EXCERPTED DATA: Begin

/-- A turn of `e`: IQ is port P's to fill and the worker's to drain, OQ the worker's to fill and port A's to drain. -/
structure QueuesStep (e : Event) (s t : State) : Prop where
  cfg : t.cfg = s.cfg
  iq  : QueueStep (Config.unwrittenComplex .iq) s.cfg.queueView s.cfg.capIn (∃ w payload, e = .command .p w payload)
    (e = .worker) s.iq t.iq
  oq  : QueueStep (Config.unwrittenReal .oq) s.cfg.queueView s.cfg.capOut (e = .worker)
    (∃ w payload, e = .command .a w payload) s.oq t.oq

theorem QueuesStep.of_eq (hcfg : t.cfg = s.cfg) (hiq : t.iq = s.iq) (hoq : t.oq = s.oq) : QueuesStep e s t :=
  ⟨hcfg, by rw [hiq]; exact .setOpen s.iq.isOpen, by rw [hoq]; exact .setOpen s.oq.isOpen⟩

theorem Quiet.queuesStep (h : Quiet s t) : QueuesStep e s t := by
  obtain ⟨hcfg, hiq, hoq, -⟩ := h
  exact .of_eq hcfg hiq hoq

theorem queuesStep_beginStop (s : State) : QueuesStep e s s.beginStop := by
  by_cases hs : s.ses.sess = .running
  · rw [s.beginStop_of_running hs]
    exact ⟨rfl, .setOpen false, .setOpen false⟩
  · rw [s.beginStop_of_not_running hs]
    exact .of_eq rfl rfl rfl

theorem queuesStep_setOpen (s : State) (q : QueueSel) (v : Bool) : QueuesStep e s (s.setOpen q v) := by
  cases q
  case iq => exact ⟨rfl, .setOpen v, .setOpen s.oq.isOpen⟩
  case oq => exact ⟨rfl, .setOpen s.iq.isOpen, .setOpen v⟩

theorem queuesStep_illegal (port : Port) : Ensures (illegal port s) (QueuesStep e s) :=
  ensures_next.2 (.of_eq rfl rfl rfl)

theorem QueuesStep.items (h : Inv s) (hs : QueuesStep e s t) :
    (∃ (added : List C32) (removed : Nat), t.iqItems = s.iqItems.drop removed ++ added ∧
      (added ≠ [] → ∃ w payload, e = .command .p w payload) ∧ (0 < removed → e = .worker)) ∧
    (∃ (added : List F32) (removed : Nat), t.oqItems = s.oqItems.drop removed ++ added ∧
      (added ≠ [] → e = .worker) ∧ (0 < removed → ∃ w payload, e = .command .a w payload)) := by
  unfold State.iqItems State.oqItems
  rw [hs.cfg]
  exact ⟨hs.iq.items h.iq, hs.oq.items h.oq⟩

/-! ### Each turn -/

theorem execQread_queuesStep (dst : CBuf) (len : Len) : Ensures (execQread dst len s) (QueuesStep .worker s) := by
  refine ensures_withLen (queuesStep_illegal .w) fun n => ?_
  simp only [ensures_workerDone]
  cases dst <;> exact ⟨rfl, .read n rfl, .setOpen s.oq.isOpen⟩

theorem execQwriteOq_queuesStep (len : Len) : Ensures (execQwriteOq len s) (QueuesStep .worker s) := by
  refine ensures_withLen (queuesStep_illegal .w) fun n => ?_
  dsimp only
  split <;> exact ensures_next.2 ⟨rfl, .setOpen s.iq.isOpen, .write _ rfl⟩

/-- Every command of the microprogram but QREAD, QWRITE OQ and SEQ_END is quiet. -/
theorem microcommands_quiet :
    ∀ i ∈ microcommands, quietCommand i = true ∨ i = .qread .wb .n ∨ i = .qwriteOq .k ∨ i = .seqEnd := by decide

theorem runWorker_queuesStep (h : Inv s) : Ensures (runWorker s) (QueuesStep .worker s) := by
  by_cases ha : s.seq.wstate = .active
  · obtain ⟨i, hi, hrun⟩ := h.exists_microcommand ha
    rw [hrun]
    rcases microcommands_quiet i (List.mem_of_getElem? hi) with hq | rfl | rfl | rfl
    · exact (exec_quiet hq).mono fun t ht => ht.queuesStep
    · exact execQread_queuesStep .wb .n
    · exact execQwriteOq_queuesStep .k
    · exact ensures_next.2 (.of_eq rfl rfl rfl)
  · rw [runWorker_of_not_active ha]
    exact ensures_next.2 (.of_eq rfl rfl rfl)

theorem execQwriteIq_queuesStep (w : Word) (payload : List Word) (block : List C32) :
    Ensures (execQwriteIq block s) (QueuesStep (.command .p w payload) s) := by
  unfold execQwriteIq
  dsimp only
  split <;> exact ensures_next.2 ⟨rfl, .write block ⟨w, payload, rfl⟩, .setOpen s.oq.isOpen⟩

theorem execAudPull_queuesStep (w : Word) (payload : List Word) (frames : Nat) :
    Ensures (execAudPull frames s) (QueuesStep (.command .a w payload) s) := by
  unfold execAudPull
  simp only [ensures_ite, ensures_next]
  refine ⟨fun _ => .of_eq rfl rfl rfl,
    fun _ => ⟨fun _ => ⟨rfl, .setOpen s.iq.isOpen, .read frames ⟨w, payload, rfl⟩⟩, fun _ => ?_⟩⟩
  unfold State.underrunOq
  split
  · exact .of_eq rfl rfl rfl
  · exact ⟨rfl, .setOpen s.iq.isOpen, .read s.oq.cv ⟨w, payload, rfl⟩⟩

/-- A session starts from stopped, where both queues are empty. -/
theorem execAcqStart_queuesStep (h : Inv s) : Ensures (execAcqStart s) (QueuesStep e s) := by
  unfold execAcqStart
  simp only [ensures_ite, ensures_raise, ensures_next]
  refine ⟨fun _ => .of_eq rfl rfl rfl, fun hs => ⟨fun _ => .of_eq rfl rfl rfl, fun _ => ?_⟩⟩
  have hl := h.stopped (Decidable.not_not.1 hs)
  exact ⟨rfl, .create hl.iq.1, .create hl.oq.1⟩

EXCERPTED DATA: End

> **TRY IT**
In the listing above, the lines from the one containing "Ensures (execAudPull frames" through the one containing "are empty. -/" must be set down exactly, with no other lines.

> **ANSWER FOR THIS EXERCISE**
    Ensures (execAudPull frames s) (QueuesStep (.command .a w payload) s) := by
  unfold execAudPull
  simp only [ensures_ite, ensures_next]
  refine ⟨fun _ => .of_eq rfl rfl rfl,
    fun _ => ⟨fun _ => ⟨rfl, .setOpen s.iq.isOpen, .read frames ⟨w, payload, rfl⟩⟩, fun _ => ?_⟩⟩
  unfold State.underrunOq
  split
  · exact .of_eq rfl rfl rfl
  · exact ⟨rfl, .setOpen s.iq.isOpen, .read s.oq.cv ⟨w, payload, rfl⟩⟩

/-- A session starts from stopped, where both queues are empty. -/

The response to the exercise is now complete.